Saved entries:
=== Section Start ===

-- ==== Sys2Proof/Machine/FaultCodes.lean ====
section
/-! DEFINITION. The fault codes of every block (Tables 3.6, 4.10, 5.10, 6.7, 7.7, 8.9, 9.10, 10.6, 11.11, 12.7, 13.6, 14.6, 15.11, 17.7). Where a table gives two classes by a condition, the class here is its first and the raiser names the other. -/

namespace Sys2Proof.Machine

/-- A fault: its code and its class, 1 for A to 4 for D (Tables 15.5, 15.7). -/
structure FaultKind where
  code : Nat
  cls : Nat
  deriving DecidableEq, Repr

end Sys2Proof.Machine

namespace Sys2Proof.Machine.Flt

/-- GD_SHORT_CIRCUIT, class A -/
def GD_SHORT_CIRCUIT : FaultKind := ⟨0x1001, 1⟩
/-- SHOOT_BLOCK, class A -/
def SHOOT_BLOCK : FaultKind := ⟨0x1002, 1⟩
/-- GD_EXT_TRIP, class A -/
def GD_EXT_TRIP : FaultKind := ⟨0x1003, 1⟩
/-- GD_VP_UV, class A or C -/
def GD_VP_UV : FaultKind := ⟨0x1004, 1⟩
/-- GD_VN_UV, class A or C -/
def GD_VN_UV : FaultKind := ⟨0x1005, 1⟩
/-- GD_VDRV_UV, class A or C -/
def GD_VDRV_UV : FaultKind := ⟨0x1006, 1⟩
/-- GD_GATE_MISMATCH, class A -/
def GD_GATE_MISMATCH : FaultKind := ⟨0x1007, 1⟩
/-- GD_DC_OV, class A -/
def GD_DC_OV : FaultKind := ⟨0x1008, 1⟩
/-- GD_CHOP_FULL, class C -/
def GD_CHOP_FULL : FaultKind := ⟨0x1009, 3⟩
/-- GD_DRVEN_LOSS, class A -/
def GD_DRVEN_LOSS : FaultKind := ⟨0x100A, 1⟩
/-- GD_CLEAR_REFUSED, class D -/
def GD_CLEAR_REFUSED : FaultKind := ⟨0x100B, 4⟩
/-- GD_LATCH_CLEARED, class D -/
def GD_LATCH_CLEARED : FaultKind := ⟨0x100C, 4⟩
/-- BST_REFRESH_FAIL, class C -/
def BST_REFRESH_FAIL : FaultKind := ⟨0x1101, 3⟩
/-- CMP_FOREIGN, class D -/
def CMP_FOREIGN : FaultKind := ⟨0x1102, 4⟩
/-- PERIOD_CLAMPED, class D -/
def PERIOD_CLAMPED : FaultKind := ⟨0x1103, 4⟩
/-- CARRIER_REF_LOST, class D -/
def CARRIER_REF_LOST : FaultKind := ⟨0x1104, 4⟩
/-- TRC_REVERSE_REFUSED, class D -/
def TRC_REVERSE_REFUSED : FaultKind := ⟨0x2001, 4⟩
/-- TRC_START_DISAGREE, class C -/
def TRC_START_DISAGREE : FaultKind := ⟨0x2002, 3⟩
/-- TRC_RES_FAULT, class C -/
def TRC_RES_FAULT : FaultKind := ⟨0x2003, 3⟩
/-- TRC_ROTOR_LOSS, class D -/
def TRC_ROTOR_LOSS : FaultKind := ⟨0x2004, 4⟩
/-- TRC_ROTOR_LOST, class B -/
def TRC_ROTOR_LOST : FaultKind := ⟨0x2005, 2⟩
/-- TRC_OVERSPEED, class B -/
def TRC_OVERSPEED : FaultKind := ⟨0x2006, 2⟩
/-- TRC_HALF_AXLE, class C -/
def TRC_HALF_AXLE : FaultKind := ⟨0x2007, 3⟩
/-- TRC_BRAKE_ABORT, class C -/
def TRC_BRAKE_ABORT : FaultKind := ⟨0x2008, 3⟩
/-- TRC_ASC_OPERATIONAL, class D -/
def TRC_ASC_OPERATIONAL : FaultKind := ⟨0x2009, 4⟩
/-- TRC_SET_RETIRED, class C -/
def TRC_SET_RETIRED : FaultKind := ⟨0x200A, 3⟩
/-- TRC_BOTH_SETS_LOST, class B -/
def TRC_BOTH_SETS_LOST : FaultKind := ⟨0x200B, 2⟩
/-- CHG_GRID_TRIP, class C -/
def CHG_GRID_TRIP : FaultKind := ⟨0x3001, 3⟩
/-- CHG_PLUG_REMOVED, class C -/
def CHG_PLUG_REMOVED : FaultKind := ⟨0x3002, 3⟩
/-- CHG_PILOT_LOST, class C -/
def CHG_PILOT_LOST : FaultKind := ⟨0x3003, 3⟩
/-- CHG_HOSTLESS, class C -/
def CHG_HOSTLESS : FaultKind := ⟨0x3004, 3⟩
/-- CHG_HOSTLESS_STOP, class C -/
def CHG_HOSTLESS_STOP : FaultKind := ⟨0x3005, 3⟩
/-- CHG_XB_LOST, class C -/
def CHG_XB_LOST : FaultKind := ⟨0x3006, 3⟩
/-- CHG_CONNECT_DRIVE, class C -/
def CHG_CONNECT_DRIVE : FaultKind := ⟨0x3007, 3⟩
/-- CHG_VBAT_WINDOW, class C -/
def CHG_VBAT_WINDOW : FaultKind := ⟨0x3008, 3⟩
/-- AUX_PHASE_OPEN, class C -/
def AUX_PHASE_OPEN : FaultKind := ⟨0x4001, 3⟩
/-- AUX_SENSE_LOST, class C -/
def AUX_SENSE_LOST : FaultKind := ⟨0x4002, 3⟩
/-- AUX_PHASE_OTW, class D -/
def AUX_PHASE_OTW : FaultKind := ⟨0x4003, 4⟩
/-- AUX_PHASE_OTS, class C -/
def AUX_PHASE_OTS : FaultKind := ⟨0x4004, 3⟩
/-- AUX_PHASE_RETIRED, class C -/
def AUX_PHASE_RETIRED : FaultKind := ⟨0x4005, 3⟩
/-- AUX_BELOW_MIN, class B -/
def AUX_BELOW_MIN : FaultKind := ⟨0x4006, 2⟩
/-- AUX_V48_WINDOW, class C -/
def AUX_V48_WINDOW : FaultKind := ⟨0x4007, 3⟩
/-- AUX_OVERLOAD, class D -/
def AUX_OVERLOAD : FaultKind := ⟨0x4008, 4⟩
/-- AUX_VOUT_HIGH, class B -/
def AUX_VOUT_HIGH : FaultKind := ⟨0x4009, 2⟩
/-- AUX_PRECHARGE_TIMEOUT, class C -/
def AUX_PRECHARGE_TIMEOUT : FaultKind := ⟨0x400A, 3⟩
/-- AUX_DCX_RETIRED, class B -/
def AUX_DCX_RETIRED : FaultKind := ⟨0x400B, 2⟩
/-- AUX_PHASE_LATCHED, class C -/
def AUX_PHASE_LATCHED : FaultKind := ⟨0x400C, 3⟩
/-- LOCKED_ROTOR, class D -/
def LOCKED_ROTOR : FaultKind := ⟨0x5001, 4⟩
/-- ACT_LOCKED_RETRIES, class C -/
def ACT_LOCKED_RETRIES : FaultKind := ⟨0x5002, 3⟩
/-- ACT_HALL_FAULT, class C -/
def ACT_HALL_FAULT : FaultKind := ⟨0x5003, 3⟩
/-- ACT_WINDOW_LOST, class C -/
def ACT_WINDOW_LOST : FaultKind := ⟨0x5004, 3⟩
/-- ACT_POS_SENSOR, class C -/
def ACT_POS_SENSOR : FaultKind := ⟨0x5005, 3⟩
/-- ACT_SHIFT_TIMEOUT, class C -/
def ACT_SHIFT_TIMEOUT : FaultKind := ⟨0x5006, 3⟩
/-- ACT_HOME_FAIL, class C -/
def ACT_HOME_FAIL : FaultKind := ⟨0x5007, 3⟩
/-- PARK_SPEED_REFUSED, class D -/
def PARK_SPEED_REFUSED : FaultKind := ⟨0x5008, 4⟩
/-- PARK_ABORT_SPEED, class C -/
def PARK_ABORT_SPEED : FaultKind := ⟨0x5009, 3⟩
/-- PARK_MOTION_ENGAGED, class C -/
def PARK_MOTION_ENGAGED : FaultKind := ⟨0x500A, 3⟩
/-- PARK_SWITCH_DISAGREE, class C -/
def PARK_SWITCH_DISAGREE : FaultKind := ⟨0x500B, 3⟩
/-- PARK_NOT_ENGAGED, class C -/
def PARK_NOT_ENGAGED : FaultKind := ⟨0x500C, 3⟩
/-- PARK_MOVE_TIMEOUT, class C -/
def PARK_MOVE_TIMEOUT : FaultKind := ⟨0x500D, 3⟩
/-- GZ_OVERRANGE, class D -/
def GZ_OVERRANGE : FaultKind := ⟨0x6001, 4⟩
/-- GZ_XB_FLAT, class C -/
def GZ_XB_FLAT : FaultKind := ⟨0x6002, 3⟩
/-- GZ_REF_FAULT, class C in STANDBY and TEST; B in ARMED, RUN and SAFE -/
def GZ_REF_FAULT : FaultKind := ⟨0x6003, 3⟩
/-- GZ_ISLAND_CLOCK, class A -/
def GZ_ISLAND_CLOCK : FaultKind := ⟨0x6004, 1⟩
/-- GZ_CAL_FAIL, class C -/
def GZ_CAL_FAIL : FaultKind := ⟨0x6005, 3⟩
/-- GZ_SLOT_LEAD, class D -/
def GZ_SLOT_LEAD : FaultKind := ⟨0x6006, 4⟩
/-- LE_LATE3, class C -/
def LE_LATE3 : FaultKind := ⟨0x7001, 3⟩
/-- LE_LATE10, class B -/
def LE_LATE10 : FaultKind := ⟨0x7002, 2⟩
/-- LE_HUNG, class B or C -/
def LE_HUNG : FaultKind := ⟨0x7003, 2⟩
/-- LE_MEM_ERR, class B or C -/
def LE_MEM_ERR : FaultKind := ⟨0x7004, 2⟩
/-- LE_SAT_EXPIRED, class C or B by SATCLS -/
def LE_SAT_EXPIRED : FaultKind := ⟨0x7005, 3⟩
/-- LE_FE_EXPIRED, class C or B by FECLS -/
def LE_FE_EXPIRED : FaultKind := ⟨0x7006, 3⟩
/-- LE_DERATE_DWELL, class C -/
def LE_DERATE_DWELL : FaultKind := ⟨0x7007, 3⟩
/-- LE_FF_VIN, class B or C -/
def LE_FF_VIN : FaultKind := ⟨0x7008, 2⟩
/-- LE_WCET, class D -/
def LE_WCET : FaultKind := ⟨0x7009, 4⟩
/-- THM_DERATE, class C -/
def THM_DERATE : FaultKind := ⟨0x8001, 3⟩
/-- THM_OVERTEMP, class B -/
def THM_OVERTEMP : FaultKind := ⟨0x8002, 2⟩
/-- THM_NTC_OVER, class B -/
def THM_NTC_OVER : FaultKind := ⟨0x8003, 2⟩
/-- THM_SENSOR_BROKEN, class C -/
def THM_SENSOR_BROKEN : FaultKind := ⟨0x8004, 3⟩
/-- THM_MODEL_LOST, class C -/
def THM_MODEL_LOST : FaultKind := ⟨0x8005, 3⟩
/-- THM_LOSS_MISSING, class C -/
def THM_LOSS_MISSING : FaultKind := ⟨0x8006, 3⟩
/-- THM_DIE_SENSOR, class C -/
def THM_DIE_SENSOR : FaultKind := ⟨0x8007, 3⟩
/-- THM_THROTTLE, class D -/
def THM_THROTTLE : FaultKind := ⟨0x8008, 4⟩
/-- THM_MRAM_INHIBIT, class D -/
def THM_MRAM_INHIBIT : FaultKind := ⟨0x8009, 4⟩
/-- THM_LOG_LOST, class D -/
def THM_LOG_LOST : FaultKind := ⟨0x800A, 4⟩
/-- END_OF_SPARE, class C -/
def END_OF_SPARE : FaultKind := ⟨0x800B, 3⟩
/-- THM_STAGE_RETIRED, class B -/
def THM_STAGE_RETIRED : FaultKind := ⟨0x800C, 2⟩
/-- THM_WEAR_RESET, class D -/
def THM_WEAR_RESET : FaultKind := ⟨0x800D, 4⟩
/-- SLT_QA_MISS, class B -/
def SLT_QA_MISS : FaultKind := ⟨0x9001, 2⟩
/-- SP_LOCKSTEP, class B -/
def SP_LOCKSTEP : FaultKind := ⟨0x9002, 2⟩
/-- SLT_CLOCK_LOSS, class A for CD5, CD6; B for CD3 -/
def SLT_CLOCK_LOSS : FaultKind := ⟨0x9003, 1⟩
/-- SLT_CD11_DRIFT, class B -/
def SLT_CD11_DRIFT : FaultKind := ⟨0x9004, 2⟩
/-- SLT_EDGE_FLOOR, class A -/
def SLT_EDGE_FLOOR : FaultKind := ⟨0x9005, 1⟩
/-- SLT_COMP_TRIP, class A -/
def SLT_COMP_TRIP : FaultKind := ⟨0x9006, 1⟩
/-- SLT_LIMIT_CORRUPT, class B -/
def SLT_LIMIT_CORRUPT : FaultKind := ⟨0x9007, 2⟩
/-- SLT_SELFTEST_FAIL, class C -/
def SLT_SELFTEST_FAIL : FaultKind := ⟨0x9008, 3⟩
/-- SLT_SELFTEST_DUE, class C -/
def SLT_SELFTEST_DUE : FaultKind := ⟨0x9009, 3⟩
/-- SLT_B_OVERRUN, class B -/
def SLT_B_OVERRUN : FaultKind := ⟨0x900A, 2⟩
/-- SLT_FIFO_OVF, class D -/
def SLT_FIFO_OVF : FaultKind := ⟨0x900B, 4⟩
/-- SLT_GATE_PATH, class B -/
def SLT_GATE_PATH : FaultKind := ⟨0x900C, 2⟩
/-- SP_TORQUE_IMPLAUSIBLE, class B -/
def SP_TORQUE_IMPLAUSIBLE : FaultKind := ⟨0x900D, 2⟩
/-- SIN_TORQUE_OFF, class B -/
def SIN_TORQUE_OFF : FaultKind := ⟨0x9010, 2⟩
/-- SIN_SERVICE_OPEN, class B -/
def SIN_SERVICE_OPEN : FaultKind := ⟨0x9011, 2⟩
/-- CROSS_SHORT, class B -/
def CROSS_SHORT : FaultKind := ⟨0x9012, 2⟩
/-- SIN_STUCK, class B -/
def SIN_STUCK : FaultKind := ⟨0x9013, 2⟩
/-- SIN_DISCREPANCY, class B -/
def SIN_DISCREPANCY : FaultKind := ⟨0x9014, 2⟩
/-- CHATTER, class B -/
def CHATTER : FaultKind := ⟨0x9015, 2⟩
/-- TPS_OVERLOAD, class B -/
def TPS_OVERLOAD : FaultKind := ⟨0x9016, 2⟩
/-- RESET_ACCEPTED, class D -/
def RESET_ACCEPTED : FaultKind := ⟨0x9020, 4⟩
/-- RESET_HELD, class D -/
def RESET_HELD : FaultKind := ⟨0x9021, 4⟩
/-- RESET_STUCK, class C -/
def RESET_STUCK : FaultKind := ⟨0x9022, 3⟩
/-- RESET_REFUSED, class D -/
def RESET_REFUSED : FaultKind := ⟨0x9023, 4⟩
/-- VSUP_LOSS, class A -/
def VSUP_LOSS : FaultKind := ⟨0xA001, 1⟩
/-- VSUP_LOW, class B -/
def VSUP_LOW : FaultKind := ⟨0xA002, 2⟩
/-- SUPPLY_INTERRUPTED, class D -/
def SUPPLY_INTERRUPTED : FaultKind := ⟨0xA010, 4⟩
/-- BKP_NO_CELL, class D -/
def BKP_NO_CELL : FaultKind := ⟨0xA020, 4⟩
/-- BKP_NTC_FAULT, class C -/
def BKP_NTC_FAULT : FaultKind := ⟨0xA021, 3⟩
/-- BKP_TIMER, class C -/
def BKP_TIMER : FaultKind := ⟨0xA022, 3⟩
/-- BKP_DEAD, class C -/
def BKP_DEAD : FaultKind := ⟨0xA023, 3⟩
/-- BKP_OVERVOLTAGE, class C -/
def BKP_OVERVOLTAGE : FaultKind := ⟨0xA024, 3⟩
/-- TIME_INVALID, class D -/
def TIME_INVALID : FaultKind := ⟨0xA030, 4⟩
/-- SESSION_AUTH_FAIL, class D -/
def SESSION_AUTH_FAIL : FaultKind := ⟨0xB001, 4⟩
/-- AUTH_LOCKOUT, class D -/
def AUTH_LOCKOUT : FaultKind := ⟨0xB002, 4⟩
/-- ETH_LINK_DOWN, class D -/
def ETH_LINK_DOWN : FaultKind := ⟨0xB003, 4⟩
/-- LOCK_VIOLATION, class D -/
def LOCK_VIOLATION : FaultKind := ⟨0xB010, 4⟩
/-- HOLD_EXPIRED, class D -/
def HOLD_EXPIRED : FaultKind := ⟨0xB011, 4⟩
/-- IMG_INVALID, class C -/
def IMG_INVALID : FaultKind := ⟨0xB012, 3⟩
/-- FW_SLOT_FALLBACK, class C -/
def FW_SLOT_FALLBACK : FaultKind := ⟨0xB013, 3⟩
/-- FW_NONE, class C -/
def FW_NONE : FaultKind := ⟨0xB014, 3⟩
/-- LOOP_SET_INVALID, class C -/
def LOOP_SET_INVALID : FaultKind := ⟨0xB015, 3⟩
/-- IDN_DIE_MISMATCH, class D -/
def IDN_DIE_MISMATCH : FaultKind := ⟨0xB020, 4⟩
/-- IDN_CERT_INVALID, class C -/
def IDN_CERT_INVALID : FaultKind := ⟨0xB021, 3⟩
/-- FW_ACTIVATED, class D -/
def FW_ACTIVATED : FaultKind := ⟨0xB022, 4⟩
/-- ROLLBACK_RAISED, class D -/
def ROLLBACK_RAISED : FaultKind := ⟨0xB023, 4⟩
/-- DEBUG_UNLOCKED, class D -/
def DEBUG_UNLOCKED : FaultKind := ⟨0xB024, 4⟩

end Sys2Proof.Machine.Flt
end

=== Section End ===

-- Task description --
Stopping at the line containing "GD_CHOP_FULL, class C -/", please repeat exactly every line from the very start of the entries, that line included, and nothing more.

-- Solved exercise --
-- ==== Sys2Proof/Machine/FaultCodes.lean ====
section
/-! DEFINITION. The fault codes of every block (Tables 3.6, 4.10, 5.10, 6.7, 7.7, 8.9, 9.10, 10.6, 11.11, 12.7, 13.6, 14.6, 15.11, 17.7). Where a table gives two classes by a condition, the class here is its first and the raiser names the other. -/

namespace Sys2Proof.Machine

/-- A fault: its code and its class, 1 for A to 4 for D (Tables 15.5, 15.7). -/
structure FaultKind where
  code : Nat
  cls : Nat
  deriving DecidableEq, Repr

end Sys2Proof.Machine

namespace Sys2Proof.Machine.Flt

/-- GD_SHORT_CIRCUIT, class A -/
def GD_SHORT_CIRCUIT : FaultKind := ⟨0x1001, 1⟩
/-- SHOOT_BLOCK, class A -/
def SHOOT_BLOCK : FaultKind := ⟨0x1002, 1⟩
/-- GD_EXT_TRIP, class A -/
def GD_EXT_TRIP : FaultKind := ⟨0x1003, 1⟩
/-- GD_VP_UV, class A or C -/
def GD_VP_UV : FaultKind := ⟨0x1004, 1⟩
/-- GD_VN_UV, class A or C -/
def GD_VN_UV : FaultKind := ⟨0x1005, 1⟩
/-- GD_VDRV_UV, class A or C -/
def GD_VDRV_UV : FaultKind := ⟨0x1006, 1⟩
/-- GD_GATE_MISMATCH, class A -/
def GD_GATE_MISMATCH : FaultKind := ⟨0x1007, 1⟩
/-- GD_DC_OV, class A -/
def GD_DC_OV : FaultKind := ⟨0x1008, 1⟩
/-- GD_CHOP_FULL, class C -/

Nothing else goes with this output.